Implement a prototype job worker service that provides an API to run arbitrary Linux processes.

Rationale

This exercise has two goals:

  • It helps us to understand what to expect from you as a developer, how you write production code, how you reason about API design and how you communicate when trying to understand a problem before you solve it.
  • It helps you get a feel for what it would be like to work at Teleport, as this exercise aims to simulate our day-as-usual and expose you to the type of work we're doing here.

We believe this technique is not only better, but also is more fun compared to whiteboard/quiz interviews so common in the industry. It's not without the downsides - it could take longer than traditional interviews.

Some of the best teams use coding challenges.

We appreciate your time and are looking forward to hack on this project together.

Interview Process

The interview process will start with you receiving an invite to a private Slack channel. That channel will contain the interview panel. You can ask them about the engineering culture, work-life balance, or anything else that you would like to learn about Teleport.

Design Doc

Before writing any actual code, we ask that you write a brief design document. The design document should cover: design approach, scope, proposed API, security considerations, and implementation details where appropriate.
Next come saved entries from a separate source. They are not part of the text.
-- ==== Sys2Proof/Tests/Slice0.lean ====
section
/-! SUPPORT. The model's own tests: ill-formed terms the checks refuse, words written out from 30_encoding.md, single steps with results from
95_test_vectors.md, and for every statement with hypotheses a case that meets them all. -/

namespace Sys2Proof.Tests

open Sys2Proof.Machine

set_option maxRecDepth 20000

/-! ### Well-formedness (30_encoding.md R98) -/

theorem test_wf_refuses_wide_data :
    (Instr.cmdWr .one 0x00000100#32).wf = false ∧ (Instr.stageWr 0#12 .two 0x00010000#32).wf = false ∧
    (Instr.tboutWrIgnored 0#18 .one 0x80000000#32).wf = false := by decide

theorem test_wf_refuses_earlier_rows :
    (Instr.regWrIgnored 0x034#12 .four 0#32).wf = false ∧ (Instr.regWrIgnored 0x020#12 .four 0#32).wf = false ∧
    (Instr.regWrIgnored 0x024#12 .four 0#32).wf = false ∧ (Instr.regWrIgnored 0x040#12 .four 0#32).wf = false ∧
    (Instr.regWrIgnored 0x04F#12 .one 0#32).wf = false ∧ (Instr.regWrIgnored 0x050#12 .four 0#32).wf = false ∧
    (Instr.regWrIgnored 0x051#12 .one 0#32).wf = true := by decide

theorem test_wf_refuses_unreserved :
    (Instr.rsvdRd 0x01FFF#18 .one).wf = false ∧ (Instr.rsvdWr 0x00034#18 .four 0#32).wf = false ∧
    (Instr.rsvdRd 0x02000#18 .one).wf = true := by decide

/-! ### Decoding, from the encodings of 30_encoding.md R92, R94, R98 -/

/-- OPC, HID, NCB and LEN in the places R92 gives them. -/
theorem test_decode_commands :
    decodeCommand (0x00#8 ++ 0#24) = .ok .nop ∧
    decodeCommand (0x01#8 ++ 0xA5#8 ++ 0x8001#16) = .ok (.harqAlloc 0xA5#8 0x8001#16) ∧
    decodeCommand (0x02#8 ++ 0#24) = .ok .beginSession ∧
    decodeCommand (0x03#8 ++ 0#11 ++ 0x1001#13) = .ok (.push 0x1001#13) ∧
    decodeCommand (0x04#8 ++ 0#24) = .ok .endSession := by decide

/-- 95_test_vectors.md V-30. -/
theorem test_decode_vectors :
    decodeCommand 0x01030002#32 = .ok (.harqAlloc 3#8 2#16) ∧ decodeCommand 0x01FFFFFF#32 = .ok (.harqAlloc 255#8 65535#16) ∧
    decodeCommand 0x03000C00#32 = .ok (.push 3072#13) ∧ decodeCommand 0x03001FFF#32 = .ok (.push 8191#13) ∧
    decodeCommand 0x00000001#32 = .error .reservedBits ∧ decodeCommand 0x02000001#32 = .error .reservedBits ∧
    decodeCommand 0x03002000#32 = .error .reservedBits ∧ decodeCommand 0x04800000#32 = .error .reservedBits ∧
    decodeCommand 0x05000000#32 = .error .illegalOpcode ∧ decodeCommand 0xFF000000#32 = .error .illegalOpcode := by
  decide

/-- Every write row, at the ends of its addresses (R98, 20_memory.md R62). -/
theorem test_decode_writes :
    decodeTxn (.write .four 0x00034 0x02000000#32) = .cmdWr .four 0x02000000#32 ∧
    decodeTxn (.write .four 0x00020 6#32) = .ctrlWr .four 6#32 ∧
    decodeTxn (.write .four 0x00024 2#32) = .statusWr .four 2#32 ∧
    decodeTxn (.write .four 0x00040 1#32) = .regWr 0x0#4 .four 1#32 ∧
    decodeTxn (.write .one 0x0004F 0x1FF#32) = .regWr 0xF#4 .one 0xFF#32 ∧
    decodeTxn (.write .four 0x00050 3#32) = .regWrView .four 3#32 ∧
    decodeTxn (.write .two 0x00051 3#32) = .regWrIgnored 0x051#12 .two 3#32 ∧
    decodeTxn (.write .four 0x00FFF 3#32) = .regWrIgnored 0xFFF#12 .four 3#32 ∧
    decodeTxn (.write .four 0x01000 3#32) = .stageWr 0x000#12 .four 3#32 ∧
    decodeTxn (.write .one 0x01FFF 3#32) = .stageWr 0xFFF#12 .one 3#32 ∧
    decodeTxn (.write .one 0x02000 3#32) = .rsvdWr 0x02000#18 .one 3#32 ∧
    decodeTxn (.write .one 0x3FFFF 3#32) = .rsvdWr 0x3FFFF#18 .one 3#32 ∧
    decodeTxn (.write .one 0x40000 0x55#32) = .tboutWrIgnored 0#18 .one 0x55#32 ∧
    decodeTxn (.write .one 0xFFFFF 0x55#32) = .tboutWrIgnored 0x3FFFF#18 .one 0x55#32 := by decide

/-- Every read row, at the ends of its addresses (R98, 20_memory.md R61, R62). -/
theorem test_decode_reads :
    decodeTxn (.read .four 0x00000) = .regRd 0#12 .four ∧ decodeTxn (.read .four 0x00FFF) = .regRd 0xFFF#12 .four ∧
    decodeTxn (.read .one 0x01000) = .stageRd 0#12 .one ∧ decodeTxn (.read .two 0x01FFE) = .stageRd 0xFFE#12 .two ∧
    decodeTxn (.read .four 0x02000) = .rsvdRd 0x02000#18 .four ∧ decodeTxn (.read .four 0x3FFFC) = .rsvdRd 0x3FFFC#18 .four ∧
    decodeTxn (.read .four 0x40000) = .tboutRd 0#18 .four ∧ decodeTxn (.read .one 0x80001) = .regRd 1#12 .one := by decide

/-- The opcode table's own words, and the frame bits above them (log 2). -/
theorem test_decode_table_words :
    decodeTableWord 32 0x01030002 = some (.harqAlloc 3#8 2#16) ∧ decodeTableWord 32 0x05000000 = none ∧
    decodeTableWord 24 0x00034 = some (.cmdWr .four 0#32) ∧ decodeTableWord 24 0x00050 = some (.regWrView .four 0#32) ∧
    decodeTableWord 24 0x80000 = some (.regRd 0#12 .four) ∧ decodeTableWord 24 0x181001 = some (.stageRd 1#12 .one) ∧
    decodeTableWord 64 0xDDCCBBAA00001000 = some (.stageWr 0#12 .four 0xDDCCBBAA#32) ∧
    decodeTableWord 24 0x300000 = none := by decide

/-! ### Small states -/

/-- After reset, with the test kernel K_HD (43_ldpc_decoder.md R236). -/
def lab : State := { State.reset with params := { Params.default with kernel := .hardDecision } }

/-- CFG as 95_test_vectors.md V-40a row 3 writes it. -/
def configured : State := { lab with cfgTbBytes := 1, cfgCoding := 0x00081922#32 }

/-- The session that row opens. -/
def shortSession : Session where
  tbBytes := 1
  bg := 2
  rv := 0
  qm := 2
  nl := 1
  newData := true
  earlyStop := true
  maxIter := 8
  nref := 0
  harqId := 0

/-- An open session with some LLRs and HARQ buffer `ss.harqId` sized for n codeblocks. -/
def opened (ss : Session) (acc : List Int) (n : Nat) (cbs : Sparse CbBuf) : State :=
  { lab with phase := .accum, sess := ss, acc := acc, hs := [(ss.harqId.toNat, { nofCb := n, cbs := cbs })] }

/-- Program P6's session: three bytes, BG 2, QM 1, no early stop, MAX_ITER 10, buffer 1. -/
def p6Session : Session :=
  { shortSession with tbBytes := 3, qm := 1, earlyStop := false, maxIter := 10, harqId := 1 }
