-- ==== Sys2Proof/Machine/Flags.lean ====
section
/-! DEFINITION. The values the host registers read as, the STATUS fields among them (10_state.md R32 to R43), and the
output ports (R44 to R47). -/

namespace Sys2Proof.Machine

open Sys2Proof

/-- STATUS.BUSY: 1 iff `st` ≠ IDLE (10_state.md R37). -/
def State.busy (s : State) : Bool := !(s.st == .idle)

/-- CTRL as read: the command bits and the reserved bits read 0 (10_state.md R32). -/
def ctrlValue (s : State) : Reg32 :=
  (0 : BitVec 20) ++ s.maxRetry ++ (0 : BitVec 3) ++ BitVec.ofBool s.ie ++ BitVec.ofBool s.crcEn ++ (0 : BitVec 3)

/-- STATUS as read (10_state.md R37): STATE at 27:24, ATTEMPT at 19:16, ERR_STATE at 15:12, ERR_CAUSE at 10:8, ERR_CODE
at 6:4, VALID, OVR, DONE, BUSY at 3 to 0, every other bit 0. -/
def statusValue (s : State) : Reg32 :=
  (0 : BitVec 4) ++ s.st.code ++ (0 : BitVec 4) ++ s.attempt ++ s.errState ++ (0 : BitVec 1) ++ s.errCause ++
    (0 : BitVec 1) ++ s.errCode ++ BitVec.ofBool s.valid ++ BitVec.ofBool s.ovr ++ BitVec.ofBool s.done ++
    BitVec.ofBool s.busy

/-- CRC as read, combinational from the frame buffer (10_state.md R41): CRC_MATCH at 16, CRC_RX at 15:8, CRC_CALC at
7:0. -/
def crcValue (s : State) : Reg32 :=
  (0 : BitVec 15) ++ BitVec.ofBool (frameCrc s.cfg s.frame == s.frame.b6) ++ s.frame.b6 ++ frameCrc s.cfg s.frame

/-- INFO (10_state.md R42): VERSION, SETTLE_MS, FRAME_LEN, SENSOR_ADDR. -/
def infoValue : Reg32 := Config.version ++ Config.settleMs ++ Config.frameLen ++ Config.sensorAddr

/-- The value a host register reads as (10_state.md R32 to R43; a reserved offset reads 0, 20_memory.md R65). -/
def readReg (s : State) : HostReg → Reg32
  | .ctrl => ctrlValue s
  | .status => statusValue s
  | .temp => s.temp
  | .hum => s.hum
  | .rawHum => (0 : BitVec 12) ++ s.rawHum
  | .rawTemp => (0 : BitVec 12) ++ s.rawTemp
  | .frameLo => s.frame.lo
  | .frameHi => s.frame.hi
  | .frameLen => (0 : BitVec 24) ++ s.frameLen
  | .crc => crcValue s
  | .timeout => s.timeout
  | .info => infoValue
  | .reserved => 0

/-- MemRead(off, 4) over the state given (20_memory.md R61, R62). -/
def memRead (s : State) (off : Byte) : Reg32 := readReg s (HostReg.ofOffset off)

/-- `irq` = `done` AND `ie` (10_state.md R47, 60_exceptions.md R207). -/
def State.irq (s : State) : Bool := s.done && s.ie

/-- The fields of a presented request. -/
structure Request where
  op    : BitVec 2
  addr  : Byte
  len   : BitVec 3
  wdata : BitVec 24
  deriving DecidableEq, Repr

/-- The trigger payload as `b_req_wdata` carries it: byte k at bits 8k+7:8k (10_state.md R44, R45). -/
def triggerWdata : BitVec 24 := BitVec.ofNat 24 (numberOfBytes Config.triggerBytes)

/-- The request outputs, a function of `st` alone (10_state.md R45). `none` stands for `b_req_valid` = 0. -/
def St.request : St → Option Request
  | .bindReq => some { op := 0b00, addr := Config.sensorAddr, len := 0, wdata := 0 }
  | .writeReq => some { op := 0b01, addr := Config.sensorAddr, len := 3, wdata := triggerWdata }
  | .readReq => some { op := 0b10, addr := Config.sensorAddr, len := 7, wdata := 0 }
  | .idle | .bindRsp | .writeRsp | .settle | .readRsp | .decode | .unused _ => none

/-- The presented request as a BUSREQ word (30_encoding.md R82). -/
def Request.word (r : Request) : ReqWord := reqWord r.op r.addr r.len r.wdata

/-- The output ports of 10_state.md R44. -/
structure Outputs where
  hRdata    : Reg32
  hRvalid   : Bool
  irq       : Bool
  bReqValid : Bool
  bReqOp    : BitVec 2
  bReqAddr  : Byte
  bReqLen   : BitVec 3
  bReqWdata : BitVec 24
  bCancel   : Bool
  deriving DecidableEq, Repr

/-- The output ports in a state: all request fields are 0 when no request is presented (10_state.md R44 to R47, R26). -/
def State.outputs (s : State) : Outputs :=
  let r := s.st.request.getD { op := 0, addr := 0, len := 0, wdata := 0 }
  { hRdata := s.hRdata, hRvalid := s.hRvalid, irq := s.irq,
    bReqValid := s.st.request.isSome, bReqOp := r.op, bReqAddr := r.addr, bReqLen := r.len, bReqWdata := r.wdata,
    bCancel := s.cancelQ }

end Sys2Proof.Machine
end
Start with a brief doc that covers the edge cases and design approach. At Teleport, we prefer Markdown for our designs.

Please submit the design document and all code in a GitHub repository. Public or private is your choice. Please submit the design document as a Pull Request to allow us to provide you feedback on the proposed design.

A few notes about the design document:

  • Try to get the design document approved within the first 2-3 days. This is to ensure you have enough time to work on the implementation.
  • Avoid writing an overly detailed design document. Two to three pages is sufficient.
  • Avoid sending us draft design documents. It is difficult to evaluate which parts are draft and which parts are complete. Instead we encourage asking questions in Slack and sharing a design document that is ready to be reviewed.

Implementation

Split your code submission into roughly 1-2 Pull Requests to give the team an opportunity to review your code and provide feedback. Feel free to merge each PR after you have two approvals.

Our team will do their best to provide a high quality review of the submitted Pull Requests in a reasonable time frame. You are spending your time on this, we are going to contribute our time too.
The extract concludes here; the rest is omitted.